Marubeni Corp. is moving to sell to its Japanese customers lithium carbonate extracted from ore in Canada, starting this fiscal year. It plans to import 5,000 tons, or about 30% of Japanese demand, in 2015 from Canada Lithium Corp., which owns a mining site in Quebec. Production will cost around the same as in South America but take just a few days, says Nikkei.
In today’s edition of The Financial Times we hear that orders have plunged for three technology metals found in platinum deposits. The price of iridium has dropped 43% so far this year. Iridium crystals are used in screens for smartphones and flatscreen TVs. Ruthenium, used in computer hard drives, is now at its lowest price since 2005. Since 2005! That’s even lower than post-global financial crisis.

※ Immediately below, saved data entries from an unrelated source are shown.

/-! ### Pre-emption and launch -/

/-- The words that ask for a pre-emption set it out for the unit that they name, to arrive within 512 core cycles, and stay
outstanding until it is answered; for a unit that is not there they answer so. CTXLOAD queues the saved unit of the area
that it names for its return (18 R403, R413, R415). A pre-emption that arrives at a quiet unit: a thread, a stopped unit, or
a team asked to save is saved where it stands; a team is drained where its weight lets it, its region begun again where that
is idempotent and untainted, else saved; a kill ends it; a unit that is gone is answered so. A drain that has not ended in
time is chosen for again (18 R401 to R404, R450). What becomes of halted and parked units, and of the word that asks, is the
model's reading (log 31, log 36). -/
def Obligations.PreemptionsArriveDrainFlushSaveOrKill : Prop :=
  (∀ (i : Instr) (d a : Xr) (m : PreemptMode) (no : Nat) (s : State) (u : HwUnit) (e : LaneSet), preemptReq i = some (d, a, m, no) →
    Ready i s u e → e ≠ 0 →
    let id := (u.lane (topLane e u.n)).X a
    (∀ v, s.named id = some v → ∃ t o n, exec i s = .next t ∧ Outstanding i e s { t with fresh := s.fresh, future := s.future } u u o ∧
      t.future = s.future ++ [(n, .preemptionArrival v.id m o.id)] ∧ s.now < n ∧ n ≤ s.now + 512) ∧
    (s.named id = none → ∃ t o, exec i s = .next t ∧ Later i e s t u u o ∧ o.writes = toEachX u e d (BitVec.ofNat 64 no))) ∧
  (∀ (h : Hdr) (d a : Xr) (s : State) (u : HwUnit) (e : LaneSet), Ready (.ctxload h d a) s u e → e ≠ 0 →
    let at_ := ((u.lane (topLane e u.n)).X a).toNat
    (∀ v ∈ s.units, v.status = .saved → v.area = at_ → at_ ≠ 0 → (∀ w ∈ s.units, w.status = .saved → w.area = at_ → w = v) →
      (∀ q ∈ s.hub.returns, q.2 ≠ v.id) → ∃ t o, exec (.ctxload h d a) s = .next t ∧
      Later (.ctxload h d a) e { s with hub := { s.hub with returns := s.hub.returns ++ [(s.now, v.id)] } } t u u o ∧ o.writes = toEachX u e d 0) ∧
    ((∀ v ∈ s.units, v.status = .saved → v.area = 0 ∨ v.area ≠ at_) → ∃ t o, exec (.ctxload h d a) s = .next t ∧
      Later (.ctxload h d a) e s t u u o ∧ o.writes = toEachX u e d 1)) ∧
  (∀ (s : State) (k : UKey) (m : PreemptMode) (o : OutWord), s.outw.find? (fun x => x.id == o.id) = some o → (∀ x ∈ s.outw, x.id = o.id → x = o) →
    o.id ≠ 0 →
    let ev := Ev.preemptionArrival k m o.id
    (s.unit? k = none → ∃ t, s.runs ev t ∧ t.answered o 4 ∧ t.units = s.units) ∧
    (∀ u, s.unit? k = some u → Quiet s u → m ≠ .kill → (u.status = .halted ∨ u.status = .parked ∨ u.status = .running ∧ u.team = false ∨
        u.status = .running ∧ u.begun = false ∧ u.widx = 1 ∧ m = .save) → ∃ t, s.runs ev t ∧ Saved s t u u.pc u.widx ∧ t.answered o 2) ∧
    (∀ u, s.unit? k = some u → Quiet s u → m = .adaptive → u.team = true → u.status = .running → u.begun = false → u.widx = 1 →
      let lim := ((s.cluster u.cluster).drainlim.extractLsb' 0 32).toNat
      let p := u.prog.toNat
      let drains := lim ≠ 0 ∧ p ≠ 0 ∧ p < u.wexit ∧ (u.wexit - p) * u.resid.toNat ≤ lim * p
      (drains → ∃ t w x, s.runs ev t ∧ t.unit? k = some w ∧ w.drained = s.now + 2 * lim ∧ w.status = .running ∧ w.able = true ∧
        w.preempt = some x ∧ (s.now + 2 * lim, .drainTimeout k x.id) ∈ t.future ∧ t.answered o 0) ∧
      (¬drains → ∀ entry, u.idem = some entry → u.taint = false → ∃ t, s.runs ev t ∧ Saved s t u entry 1 ∧ t.answered o 1) ∧
      (¬drains → (u.idem = none ∨ u.taint = true) → ∃ t, s.runs ev t ∧ Saved s t u u.pc 1 ∧ t.answered o 2)) ∧
    (∀ u, s.unit? k = some u → Quiet s u → m = .kill → ∃ t w, s.runs ev t ∧ t.unit? k = some w ∧ w.exiting = true ∧ w.killed = true ∧
      w.able = false)) ∧
  (∀ (s : State) (u : HwUnit) (p : Preempt), s.unit? u.id = some u → s.outOf u.id = [] → s.accs = [] → s.latches = [] → s.l1 = [] → u.awaiting = [] →
    u.wait = none → u.exiting = false → u.split = none → u.team = true → u.status = .running → u.begun = false → u.widx = 1 → u.preempt = some p →
    p.mode = .adaptive → p.saving = false → p.by_ = [] → u.drained ≠ 0 → u.idem = none →
    ∃ t, s.runs (.drainTimeout u.id p.id) t ∧ Saved s t u u.pc 1)

/-- LAUNCH takes effect after its release, the other forms as they issue: the queue that they name takes the command, and the
register the doubleword of what it last accepted and completed; an invalid block, or another address space's queue, ends them
with 0x93. A doorbell does as much for the host; on an invalid block it is dropped, with the event 0xA3 (18 R380, R386, R414; 19
R419). -/
def Obligations.LaunchQueuesTakeTheirCommands : Prop :=
  (∀ (h : Hdr) (d a : Xr) (s : State) (o : OutWord) (d0 d1 : Word), s.lateOut = some o → Uncached s →
    let q := (o.val.extractLsb' 0 6).toNat
    let v := (o.val.extractLsb' 32 32).toNat
    ValidBlock s q d0 d1 → s.solid (s.blockOf q) 64 →
    (o.val2.getLsbD 16 = true ∨ d1.extractLsb' 16 16 = o.val2.extractLsb' 0 16 → ∃ t, exec (.launch h d a) s = .next t ∧
      Commanded s t q 0 v (o.val2.getLsbD 16) d0 d1 ∧ Completes s t o (o.toEach d (t.lq q).dw2.toNat)) ∧
    (o.val2.getLsbD 16 = false → d1.extractLsb' 16 16 ≠ o.val2.extractLsb' 0 16 → ∃ t, exec (.launch h d a) s = .next t ∧ Fails s t o 0x93 ∧
      t.hub = s.hub ∧ t.mem = s.mem)) ∧
  (∀ (h : Hdr) (d a : Xr) (s : State) (o : OutWord), s.lateOut = some o → Uncached s → (∀ d0 d1, ¬ValidBlock s (o.val.extractLsb' 0 6).toNat d0 d1) →
    s.hub.lqbase.toNat % 4096 = 0 → ∃ t, exec (.launch h d a) s = .next t ∧ Fails s t o 0x93 ∧ t.hub = s.hub ∧ t.mem = s.mem) ∧
  (∀ (i : Instr) (d a : Xr) (cmd : Nat) (s : State) (u : HwUnit) (e : LaneSet) (d0 d1 : Word), launchCmd i = some (d, a, cmd) → Ready i s u e → e ≠ 0 →
    Uncached s →
    let x := (u.lane (topLane e u.n)).X a
    let q := (x.extractLsb' 0 6).toNat
    (x.extractLsb' 6 26 = 0 → ValidBlock s q d0 d1 → s.solid (s.blockOf q) 64 → s.hub.recs = [] → ∃ t o w, exec i s = .next t ∧
      Commanded s t q cmd (x.extractLsb' 32 32).toNat true d0 d1 ∧ t.outw = s.outw ++ [o] ∧ o.unit = u.id ∧ o.due = true ∧
      o.writes = toEachX u e d (t.lq q).dw2 ∧ t.unit? u.id = some w ∧ (w.pc, w.widx) = u.place .seq ∧ ∀ n r, (w.lane n).X r = (u.lane n).X r) ∧
    ((x.extractLsb' 6 26 ≠ 0 ∨ s.hub.lqbase.toNat % 4096 = 0 ∧ ∀ d0 d1, ¬ValidBlock s q d0 d1) → Alone u →
      ∃ t, exec i s = .next t ∧ TookException s t u 0x93 0 e)) ∧
  (∀ (ev : Ev) (q cmd v : Nat) (s : State) (d0 d1 : Word), doorbellCmd ev = some (q, cmd, v) → Uncached s →
    (s.hub.ready = true → s.hub.trip = false → ValidBlock s q d0 d1 → s.solid (s.blockOf q) 64 → s.hub.recs = [] → ∃ t, s.runs ev t ∧ Commanded s t q cmd v true d0 d1 ∧
      t.units.map (fun u => { u with lanes := [] }) = s.units.map (fun u => { u with lanes := [] })) ∧
    (s.hub.ready = true → s.hub.trip = false → s.hub.lqbase.toNat % 4096 = 0 → (∀ d0 d1, ¬ValidBlock s q d0 d1) → ∃ t n seq c a d, s.runs ev t ∧
      t.hub.queues = s.hub.queues ∧ t.mem = s.mem ∧ t.future = s.future ++ [(n, .eventRecordWrite (.num 3) seq c a 0 d 0xA3)]) ∧
    (s.hub.ready = false ∨ s.hub.trip = true → s.runs ev { s with arg := some ev }))

/-! ### Translation -/

/-- A walk follows the tables to the leaf of an address, whose permissions, alignment and A and D bits it checks, with the
causes 0x71 to 0x75; an access whose walk fails ends with the cause where nobody pages for it, and is held and reported where
somebody does; a page that migrates holds it silently; an answered one is walked again (16 R341, R343, R347, R348, R350 to R353,
R360; 18 R397). FAULTACK, and its like in the mailbox, answer a held request: refused, its word completes with the cause that it
met; an answer for one that is not held changes nothing. A request for another device leaves on a link, and 0x94 or 0xA4 is
taken where the operand is not legal or leads nowhere (16 R352, R359; 18 R416). -/
def Obligations.TranslationFollowsTheTablesAndHoldsRequests : Prop :=
  (∀ (s : State) (asid va root l : Nat) (need : Need) (super fwd ad : Bool) (pte : Word) (p : PAddr), Uncached s → s.hasRoot asid root fwd ad →
    TableWalk s va 5 (root * 4096) pte l →
    let ppn := (pte.extractLsb' 10 44).toNat
    let size := if pte.getLsbD 63 then 65536 else 2 ^ (12 + 9 * l)
    let pa := ppn * 4096 / size * size + va % size
    let aligned := ppn % 2 ^ (9 * l) = 0 ∧ (pte.getLsbD 63 = true → l = 0 ∧ ppn % 16 = 8)
    let allowed := (super = true ∨ pte.getLsbD 4 = true) ∧
      (match need with | .read => pte.getLsbD 1 = true | .exec => pte.getLsbD 3 = true | .write => pte.getLsbD 1 = true ∧ pte.getLsbD 2 = true)
    let fresh := pte.getLsbD 6 = true ∧ (need = .write → pte.getLsbD 7 = true)
    (¬aligned → s.walk asid va need super = (.fault 0x74 l, s)) ∧ (aligned → ¬allowed → s.walk asid va need super = (.fault 0x72 l, s)) ∧
    (aligned → allowed → ¬fresh → ad = false → s.walk asid va need super = (.fault 0x73 l, s)) ∧
    (aligned → allowed → fresh → s.classify pa = none → s.walk asid va need super = (.fault 0x75 l, s)) ∧
    (aligned → allowed → fresh → s.classify pa = some p → ∃ x a, s.walk asid va need super = (.ok x size pte l a, s) ∧ x.pf = p.frameOf ∧
      x.perm = pte.extractLsb' 0 8 ∧ x.glob = pte.getLsbD 5)) ∧
  (∀ (s : State) (asid va root a : Nat) (need : Need) (super fwd ad : Bool), Uncached s → s.hasRoot asid root fwd ad →
    s.classify (root * 4096 + 8 * (va / 2 ^ 48 % 512)) = some ⟨.dev, a⟩ → a % 8 = 0 →
    (s.dw a % 2 = 0 → s.dw a / 256 % 2 = 0 → s.walk asid va need super = (.fault 0x71 4, s)) ∧
    (s.dw a % 2 = 0 → s.dw a / 256 % 2 = 1 → s.walk asid va need super = (.mig 4, s))) ∧
  (∀ (s : State) (a : Acc) (o : OutWord) (c l : Nat),
    let at_ := { s with arg := some (.translationWalk a.id) }
    s.accs = [a] → a.stage = .walk → a.fault = 0 → a.kind ≠ .pref → a.owner = .out o.id → s.outw.find? (fun x => x.id == o.id) = some o → o.due = false →
    o.faults = [] → c ≠ 0 → s.cachedLeaf a.die a.asid a.v57 = none →
    (∀ root ad, at_.walk a.asid a.v57 a.kind.need a.super = (.fault c l, at_) → at_.asidEntry a.asid = (some (root, false, ad), at_) →
      (s.pagerdst.toList.getD a.die 0).getLsbD 63 = false → ∃ t, s.runs (.translationWalk a.id) t ∧ t.refused o a c ∧ t.replays = s.replays) ∧
    (∀ root ad fwd, at_.walk a.asid a.v57 a.kind.need a.super = (.fault c l, at_) → at_.asidEntry a.asid = (some (root, fwd, ad), at_) →
      (fwd = true ∨ (s.pagerdst.toList.getD a.die 0).getLsbD 63 = true) → s.replays = [] → a.unit = none →
      ∃ t r n ev, s.runs (.translationWalk a.id) t ∧ t.replays = [r] ∧ r.acc = a.id ∧ r.cause = c ∧ r.mig = false ∧ t.outw = s.outw ∧
        (∃ b, t.accs = [b] ∧ b.stage = .replay ∧ b.id = a.id) ∧ t.future = s.future ++ [(n, ev)] ∧
        ((∃ dst d0 d1 d2 d3, ev = .messageDelivery (.num (0x80 + 16 * a.die + r.unit)) dst d0 d1 d2 d3 0 0 ∧ d1 = BitVec.ofNat 64 a.va) ∨
         (∃ seq d0 d1 d2 d3, ev = .eventRecordWrite (.num (0x80 + 16 * a.die + r.unit)) seq d0 d1 d2 d3 c ∧ d1 = BitVec.ofNat 64 a.va) ∨
         ∃ x dst p, ev = .linkMessage x dst 0 p 0)) ∧
    (at_.walk a.asid a.v57 a.kind.need a.super = (.mig l, at_) → s.replays = [] → ∃ t r, s.runs (.translationWalk a.id) t ∧ t.replays = [r] ∧
      r.acc = a.id ∧ r.mig = true ∧ t.outw = s.outw ∧ t.future = s.future ++ [(s.now + 4096, .migrationRewalk r.tag)])) ∧
  (∀ (s : State) (r : Replay) (a : Acc) (o : OutWord) (x : Xl) (size l : Nat) (pte : Word) (p : PAddr), HeldFor s r a o →
    let at_ := { s with arg := some (.migrationRewalk r.tag) }
    at_.walk a.asid a.v57 a.kind.need a.super = (.ok x size pte l p, at_) →
    ∃ t, s.runs (.migrationRewalk r.tag) t ∧ t.replays = [] ∧ .heldRequestComplete a.id ∈ t.agenda ∧ t.outw = s.outw ∧
      ∃ b, t.accs = [b] ∧ b.id = a.id ∧ b.stage = .held ∧ b.xl = some x) ∧
  (∀ (s : State) (a : Acc) (u : HwUnit) (oid : Nat), s.accs = [a] → a.owner = .out oid → a.unit = some u.id → s.unit? u.id = some u → a.stage ≠ .held →
    ∃ t, s.runs (.heldRequestComplete a.id) t ∧ t.accs = s.accs ∧ t.unit? u.id = some { u with
      awaiting := u.awaiting.filter (· ≠ a.id), logged := u.logged.filter (· ≠ (oid, a.lane / max 1 u.w)) }) ∧
  (∀ (s : State) (u : HwUnit) (a : Acc) (oid : Nat) (r : List Nat), s.unit? u.id = some u → u.awaiting = a.id :: r → s.acc? a.id = some a →
    a.owner = .out oid → (oid, a.lane / max 1 u.w) ∉ u.logged → u.team = false →
    ∃ t, s.runs (.operandLogRecord u.id) t ∧
      t.unit? u.id = some (if u.logged.length < 8 then { u with awaiting := r, logged := u.logged ++ [(oid, a.lane / max 1 u.w)] } else u)) ∧
  (∀ (i : Instr) (h : Hdr) (a : Xr) (no : Bool) (s : State) (u : HwUnit) (e : LaneSet), (i = .faultack h a ∧ no = false ∨ i = .faultackRefuse h a ∧ no = true) →
    Ready i s u e → e ≠ 0 →
    let v := (u.lane (topLane e u.n)).X a
    let dev := (v.extractLsb' 40 18).toNat
    (v.extractLsb' 58 6 = 0 → dev = s.devnum % 2 ^ 18 →
      (∀ r ∈ s.replays, ¬(r.tag % 2 ^ 32 = (v.extractLsb' 0 32).toNat ∧ r.die = (v.extractLsb' 32 4).toNat ∧ r.unit = (v.extractLsb' 36 4).toNat)) →
      ∃ t, exec i s = .next t ∧ Issued i e .seq s t u u) ∧
    (v.extractLsb' 58 6 = 0 → dev ≠ s.devnum % 2 ^ 18 → s.route dev 0 ≠ none → ∃ t, exec i s = .next t ∧
      Issued i e .seq s { t with agenda := s.agenda } u u ∧ t.agenda = s.agenda ++ [.linkMessage s.devnum dev 0 [if no then 1 else 0, v] 0]) ∧
    (v.extractLsb' 58 6 = 0 → dev ≠ s.devnum % 2 ^ 18 → s.route dev 0 = none → Alone u → ∃ t, exec i s = .next t ∧ TookException s t u 0xA4 0 e) ∧
    (v.extractLsb' 58 6 ≠ 0 → Alone u → ∃ t, exec i s = .next t ∧ TookException s t u 0x94 0 e) ∧
    (no = true → v.extractLsb' 58 6 = 0 → dev = s.devnum % 2 ^ 18 → ∀ r b o, HeldFor s r b o → o.unit ≠ u.id → o.id < s.ids →
      r.tag % 2 ^ 32 = (v.extractLsb' 0 32).toNat → r.die = (v.extractLsb' 32 4).toNat → r.unit = (v.extractLsb' 36 4).toNat →
      ∃ t w, exec i s = .next t ∧ t.refused o b r.cause ∧ t.replays = [] ∧ t.unit? u.id = some w ∧ (w.pc, w.widx) = u.place .seq)) ∧
  (∀ (s : State) (addr arg cmd : Word),
    let names := fun (r : Replay) => r.tag % 2 ^ 32 = (addr.extractLsb' 0 32).toNat ∧ r.die = (addr.extractLsb' 32 4).toNat ∧ r.unit = (addr.extractLsb' 36 4).toNat
    (∀ r a o, HeldFor s r a o → names r → ∃ t, s.runs (.imbFaultRefuse addr arg cmd) t ∧ t.refused o a r.cause ∧ t.replays = [] ∧
      Acknowledged s t cmd false) ∧
    (∀ r a o x size pte l p, HeldFor s r a o → names r →
      let at_ := { s with arg := some (.imbFaultRetry addr arg cmd) }
      at_.walk a.asid a.v57 a.kind.need a.super = (.ok x size pte l p, at_) →
      ∃ t, s.runs (.imbFaultRetry addr arg cmd) t ∧ t.replays = [] ∧ .heldRequestComplete a.id ∈ t.agenda ∧ Acknowledged s t cmd false) ∧
    ((∀ r ∈ s.replays, ¬names r) → (∃ t, s.runs (.imbFaultRetry addr arg cmd) t ∧ Acknowledged s t cmd false ∧ t.units = s.units ∧ t.mem = s.mem) ∧
      ∃ t, s.runs (.imbFaultRefuse addr arg cmd) t ∧ Acknowledged s t cmd false ∧ t.units = s.units ∧ t.mem = s.mem) ∧
    ∃ t, s.runs (.imbKindRejected addr arg cmd) t ∧ Acknowledged s t cmd true ∧ t.units = s.units ∧ t.mem = s.mem)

And rhodium has never recovered from its GFC tumble, having lost 90% of its 2008 high (and, according to Platts, should settle around $1000/oz). Rhodium is used catalytic converters.
Earlier this year it all looked quite different. Suppliers were expecting a price rally, but that never happened. In fact rhodium was then $1800/oz.
So confident was the industry that Ross Strachan at London’s Capital Economics put out a note forecasting rhodium to be at $2000/oz by the end of 2014. It may well be, but there are no signs yet. China is the biggest customer at 30% of world usage, followed by Japan on 24% and North America only 7%. Capital saw rhodium gaining for two reasons: one, vehicle emission regulations continue to be tightened and this will increase auto catalyst demand for rhodium; two, South Africa’s production of the metal is likely to fall by about 10 per cent due to industrial troubles and strikes.
Indium prices are down again this week, graphite prices look range-bound and poor old uranium wallows along at spot $35.25/lb.
What will be interesting is to see who starts moving in to secure operations and future supplies. Watch the critical metals space: it may reveal a great deal.